**EXERCISE REQUIREMENTS:**
When the line with "if d = domAon ∨" appears below, start repeating lines exactly, and keep going through the line with "def domainRequest (s"; add nothing outside that span.

Content starts

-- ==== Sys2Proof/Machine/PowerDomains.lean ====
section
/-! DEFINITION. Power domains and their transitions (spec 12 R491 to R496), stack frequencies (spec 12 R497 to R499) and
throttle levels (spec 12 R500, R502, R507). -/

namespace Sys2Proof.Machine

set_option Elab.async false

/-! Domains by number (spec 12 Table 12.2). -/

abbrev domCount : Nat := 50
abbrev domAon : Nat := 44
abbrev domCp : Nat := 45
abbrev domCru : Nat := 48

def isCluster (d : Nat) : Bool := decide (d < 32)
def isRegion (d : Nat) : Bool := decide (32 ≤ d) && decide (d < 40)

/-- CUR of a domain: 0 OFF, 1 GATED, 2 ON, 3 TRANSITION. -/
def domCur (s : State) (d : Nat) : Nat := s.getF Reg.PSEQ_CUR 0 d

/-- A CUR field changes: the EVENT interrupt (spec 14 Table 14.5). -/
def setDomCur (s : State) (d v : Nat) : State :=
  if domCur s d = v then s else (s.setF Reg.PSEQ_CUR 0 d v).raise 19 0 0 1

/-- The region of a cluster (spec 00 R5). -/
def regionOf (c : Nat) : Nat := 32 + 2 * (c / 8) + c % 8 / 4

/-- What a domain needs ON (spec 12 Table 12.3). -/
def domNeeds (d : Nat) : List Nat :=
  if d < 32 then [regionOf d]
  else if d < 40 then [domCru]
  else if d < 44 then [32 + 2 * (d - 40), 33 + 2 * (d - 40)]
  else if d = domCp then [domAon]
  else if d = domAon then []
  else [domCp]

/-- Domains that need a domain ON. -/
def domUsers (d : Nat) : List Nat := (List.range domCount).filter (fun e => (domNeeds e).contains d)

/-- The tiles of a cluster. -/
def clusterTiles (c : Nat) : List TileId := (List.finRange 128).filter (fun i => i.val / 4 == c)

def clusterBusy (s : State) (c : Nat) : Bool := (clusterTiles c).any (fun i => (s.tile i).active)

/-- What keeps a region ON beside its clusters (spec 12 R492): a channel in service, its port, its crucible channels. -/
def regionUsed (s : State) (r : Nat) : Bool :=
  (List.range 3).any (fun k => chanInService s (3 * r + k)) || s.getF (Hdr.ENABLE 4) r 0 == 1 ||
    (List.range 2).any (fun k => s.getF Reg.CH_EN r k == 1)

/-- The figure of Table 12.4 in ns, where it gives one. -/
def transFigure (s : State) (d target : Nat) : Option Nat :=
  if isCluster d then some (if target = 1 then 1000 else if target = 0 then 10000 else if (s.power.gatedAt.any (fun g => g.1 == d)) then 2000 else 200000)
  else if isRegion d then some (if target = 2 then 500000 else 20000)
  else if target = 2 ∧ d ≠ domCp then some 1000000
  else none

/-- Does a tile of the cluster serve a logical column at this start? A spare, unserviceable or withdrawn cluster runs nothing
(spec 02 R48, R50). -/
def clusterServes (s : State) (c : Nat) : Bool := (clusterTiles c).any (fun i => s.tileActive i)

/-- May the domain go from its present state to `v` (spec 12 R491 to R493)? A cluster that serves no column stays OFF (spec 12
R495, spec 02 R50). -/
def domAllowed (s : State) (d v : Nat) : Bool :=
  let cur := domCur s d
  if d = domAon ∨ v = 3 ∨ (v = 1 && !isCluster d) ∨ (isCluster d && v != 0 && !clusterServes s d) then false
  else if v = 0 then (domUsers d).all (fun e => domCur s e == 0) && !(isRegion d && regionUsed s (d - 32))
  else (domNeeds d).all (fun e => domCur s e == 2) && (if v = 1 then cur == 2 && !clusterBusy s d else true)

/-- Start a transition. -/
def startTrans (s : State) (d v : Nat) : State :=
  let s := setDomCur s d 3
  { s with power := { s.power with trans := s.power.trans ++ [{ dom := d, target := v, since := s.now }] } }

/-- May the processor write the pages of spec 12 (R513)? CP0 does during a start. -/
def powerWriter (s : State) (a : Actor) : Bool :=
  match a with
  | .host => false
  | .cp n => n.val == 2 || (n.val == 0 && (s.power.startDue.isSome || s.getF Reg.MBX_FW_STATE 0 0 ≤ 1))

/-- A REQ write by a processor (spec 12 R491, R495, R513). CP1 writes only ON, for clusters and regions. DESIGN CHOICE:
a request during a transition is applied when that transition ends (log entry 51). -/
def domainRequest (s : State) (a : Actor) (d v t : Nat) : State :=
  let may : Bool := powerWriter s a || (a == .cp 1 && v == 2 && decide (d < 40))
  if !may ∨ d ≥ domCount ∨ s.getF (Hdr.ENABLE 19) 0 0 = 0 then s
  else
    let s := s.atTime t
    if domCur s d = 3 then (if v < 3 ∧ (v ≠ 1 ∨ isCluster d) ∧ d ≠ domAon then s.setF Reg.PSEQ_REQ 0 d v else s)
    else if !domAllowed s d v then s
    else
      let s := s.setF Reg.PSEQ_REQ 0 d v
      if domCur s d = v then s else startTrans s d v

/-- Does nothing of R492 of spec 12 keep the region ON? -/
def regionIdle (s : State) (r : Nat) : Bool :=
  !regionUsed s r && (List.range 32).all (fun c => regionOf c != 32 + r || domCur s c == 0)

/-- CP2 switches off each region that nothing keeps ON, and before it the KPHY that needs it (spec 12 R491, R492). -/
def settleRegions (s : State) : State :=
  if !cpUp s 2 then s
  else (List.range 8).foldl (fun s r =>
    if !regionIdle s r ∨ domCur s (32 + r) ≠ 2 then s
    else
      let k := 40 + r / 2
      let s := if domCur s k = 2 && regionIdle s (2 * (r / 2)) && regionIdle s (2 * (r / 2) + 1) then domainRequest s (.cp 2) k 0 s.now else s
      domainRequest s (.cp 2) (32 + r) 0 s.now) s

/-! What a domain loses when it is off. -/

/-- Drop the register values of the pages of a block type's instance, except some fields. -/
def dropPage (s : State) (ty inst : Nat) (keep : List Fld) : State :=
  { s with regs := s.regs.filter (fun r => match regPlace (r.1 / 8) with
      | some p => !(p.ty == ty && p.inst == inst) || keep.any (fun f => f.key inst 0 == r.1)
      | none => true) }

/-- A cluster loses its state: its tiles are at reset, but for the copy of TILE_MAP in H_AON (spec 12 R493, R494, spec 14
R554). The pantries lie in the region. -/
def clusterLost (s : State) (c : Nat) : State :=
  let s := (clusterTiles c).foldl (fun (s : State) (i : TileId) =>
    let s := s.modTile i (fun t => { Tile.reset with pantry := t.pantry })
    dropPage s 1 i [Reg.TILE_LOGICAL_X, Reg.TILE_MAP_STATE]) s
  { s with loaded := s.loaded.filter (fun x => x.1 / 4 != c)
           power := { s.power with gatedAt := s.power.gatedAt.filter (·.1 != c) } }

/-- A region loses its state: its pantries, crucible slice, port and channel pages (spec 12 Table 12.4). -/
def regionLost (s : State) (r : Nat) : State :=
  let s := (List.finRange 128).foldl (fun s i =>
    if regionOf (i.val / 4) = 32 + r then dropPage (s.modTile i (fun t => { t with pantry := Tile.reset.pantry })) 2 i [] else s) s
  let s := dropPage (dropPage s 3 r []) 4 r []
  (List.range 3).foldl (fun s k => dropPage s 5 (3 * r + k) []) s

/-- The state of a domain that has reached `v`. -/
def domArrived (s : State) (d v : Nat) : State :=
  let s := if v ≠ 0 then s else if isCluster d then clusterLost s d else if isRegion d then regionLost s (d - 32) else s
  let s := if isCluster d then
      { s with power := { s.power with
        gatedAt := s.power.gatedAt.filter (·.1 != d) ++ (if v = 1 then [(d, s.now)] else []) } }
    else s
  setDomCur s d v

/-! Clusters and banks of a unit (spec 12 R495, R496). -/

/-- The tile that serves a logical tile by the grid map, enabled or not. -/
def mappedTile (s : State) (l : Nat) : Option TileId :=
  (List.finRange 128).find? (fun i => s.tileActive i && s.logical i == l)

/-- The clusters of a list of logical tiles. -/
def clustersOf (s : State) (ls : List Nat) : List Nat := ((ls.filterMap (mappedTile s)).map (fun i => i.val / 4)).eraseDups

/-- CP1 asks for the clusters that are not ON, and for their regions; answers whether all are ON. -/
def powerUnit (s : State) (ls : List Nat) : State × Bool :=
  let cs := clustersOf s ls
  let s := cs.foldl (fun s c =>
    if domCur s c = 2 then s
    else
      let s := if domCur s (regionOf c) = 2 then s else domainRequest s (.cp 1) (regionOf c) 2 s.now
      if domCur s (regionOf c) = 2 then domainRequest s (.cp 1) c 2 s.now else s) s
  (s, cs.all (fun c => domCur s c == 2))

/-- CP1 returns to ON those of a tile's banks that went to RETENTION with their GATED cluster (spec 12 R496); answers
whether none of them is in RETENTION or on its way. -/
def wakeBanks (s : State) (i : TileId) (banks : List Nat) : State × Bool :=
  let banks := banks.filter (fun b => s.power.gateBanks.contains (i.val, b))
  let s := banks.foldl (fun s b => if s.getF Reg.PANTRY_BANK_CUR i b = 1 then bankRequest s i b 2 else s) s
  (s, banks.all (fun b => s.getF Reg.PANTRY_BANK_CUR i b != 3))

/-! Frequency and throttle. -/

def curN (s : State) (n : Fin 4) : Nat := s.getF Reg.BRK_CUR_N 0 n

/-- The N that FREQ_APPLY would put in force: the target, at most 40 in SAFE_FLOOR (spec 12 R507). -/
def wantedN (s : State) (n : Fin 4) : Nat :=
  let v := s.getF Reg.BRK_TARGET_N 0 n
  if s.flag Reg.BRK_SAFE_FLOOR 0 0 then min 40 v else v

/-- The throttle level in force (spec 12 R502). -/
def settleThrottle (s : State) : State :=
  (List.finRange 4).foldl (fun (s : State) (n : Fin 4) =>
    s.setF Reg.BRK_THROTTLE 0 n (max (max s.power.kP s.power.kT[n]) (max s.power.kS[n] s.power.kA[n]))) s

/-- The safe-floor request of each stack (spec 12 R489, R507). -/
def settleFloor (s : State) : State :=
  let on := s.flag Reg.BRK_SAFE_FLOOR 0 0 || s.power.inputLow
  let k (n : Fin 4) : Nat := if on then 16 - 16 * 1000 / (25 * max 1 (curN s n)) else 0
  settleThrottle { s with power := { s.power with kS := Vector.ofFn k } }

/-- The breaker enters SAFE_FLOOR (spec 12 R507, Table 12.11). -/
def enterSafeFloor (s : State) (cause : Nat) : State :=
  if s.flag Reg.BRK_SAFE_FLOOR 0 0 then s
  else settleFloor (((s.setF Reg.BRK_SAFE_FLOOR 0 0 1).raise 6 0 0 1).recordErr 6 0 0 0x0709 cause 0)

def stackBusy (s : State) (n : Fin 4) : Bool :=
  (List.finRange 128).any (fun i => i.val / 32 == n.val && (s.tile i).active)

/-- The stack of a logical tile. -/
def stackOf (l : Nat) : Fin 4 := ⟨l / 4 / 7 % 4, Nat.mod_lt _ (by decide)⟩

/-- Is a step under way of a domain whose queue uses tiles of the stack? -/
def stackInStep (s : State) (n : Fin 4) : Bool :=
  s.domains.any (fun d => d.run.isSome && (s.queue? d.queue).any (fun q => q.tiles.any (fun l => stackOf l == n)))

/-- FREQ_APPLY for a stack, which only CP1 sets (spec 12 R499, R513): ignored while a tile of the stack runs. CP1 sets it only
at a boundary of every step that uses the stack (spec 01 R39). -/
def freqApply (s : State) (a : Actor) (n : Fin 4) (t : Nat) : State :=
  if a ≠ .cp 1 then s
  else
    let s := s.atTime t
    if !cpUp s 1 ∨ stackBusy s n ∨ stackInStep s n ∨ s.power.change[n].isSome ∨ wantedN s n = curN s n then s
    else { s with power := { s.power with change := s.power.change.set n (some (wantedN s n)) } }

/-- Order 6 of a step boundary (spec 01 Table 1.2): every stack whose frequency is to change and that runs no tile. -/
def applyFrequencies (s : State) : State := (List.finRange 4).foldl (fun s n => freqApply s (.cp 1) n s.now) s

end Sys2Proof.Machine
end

Content ends

**TASK OUTPUT:**
  if d = domAon ∨ v = 3 ∨ (v = 1 && !isCluster d) ∨ (isCluster d && v != 0 && !clusterServes s d) then false
  else if v = 0 then (domUsers d).all (fun e => domCur s e == 0) && !(isRegion d && regionUsed s (d - 32))
  else (domNeeds d).all (fun e => domCur s e == 2) && (if v = 1 then cur == 2 && !clusterBusy s d else true)

/-- Start a transition. -/
def startTrans (s : State) (d v : Nat) : State :=
  let s := setDomCur s d 3
  { s with power := { s.power with trans := s.power.trans ++ [{ dom := d, target := v, since := s.now }] } }

/-- May the processor write the pages of spec 12 (R513)? CP0 does during a start. -/
def powerWriter (s : State) (a : Actor) : Bool :=
  match a with
  | .host => false
  | .cp n => n.val == 2 || (n.val == 0 && (s.power.startDue.isSome || s.getF Reg.MBX_FW_STATE 0 0 ≤ 1))

/-- A REQ write by a processor (spec 12 R491, R495, R513). CP1 writes only ON, for clusters and regions. DESIGN CHOICE:
a request during a transition is applied when that transition ends (log entry 51). -/
def domainRequest (s : State) (a : Actor) (d v t : Nat) : State :=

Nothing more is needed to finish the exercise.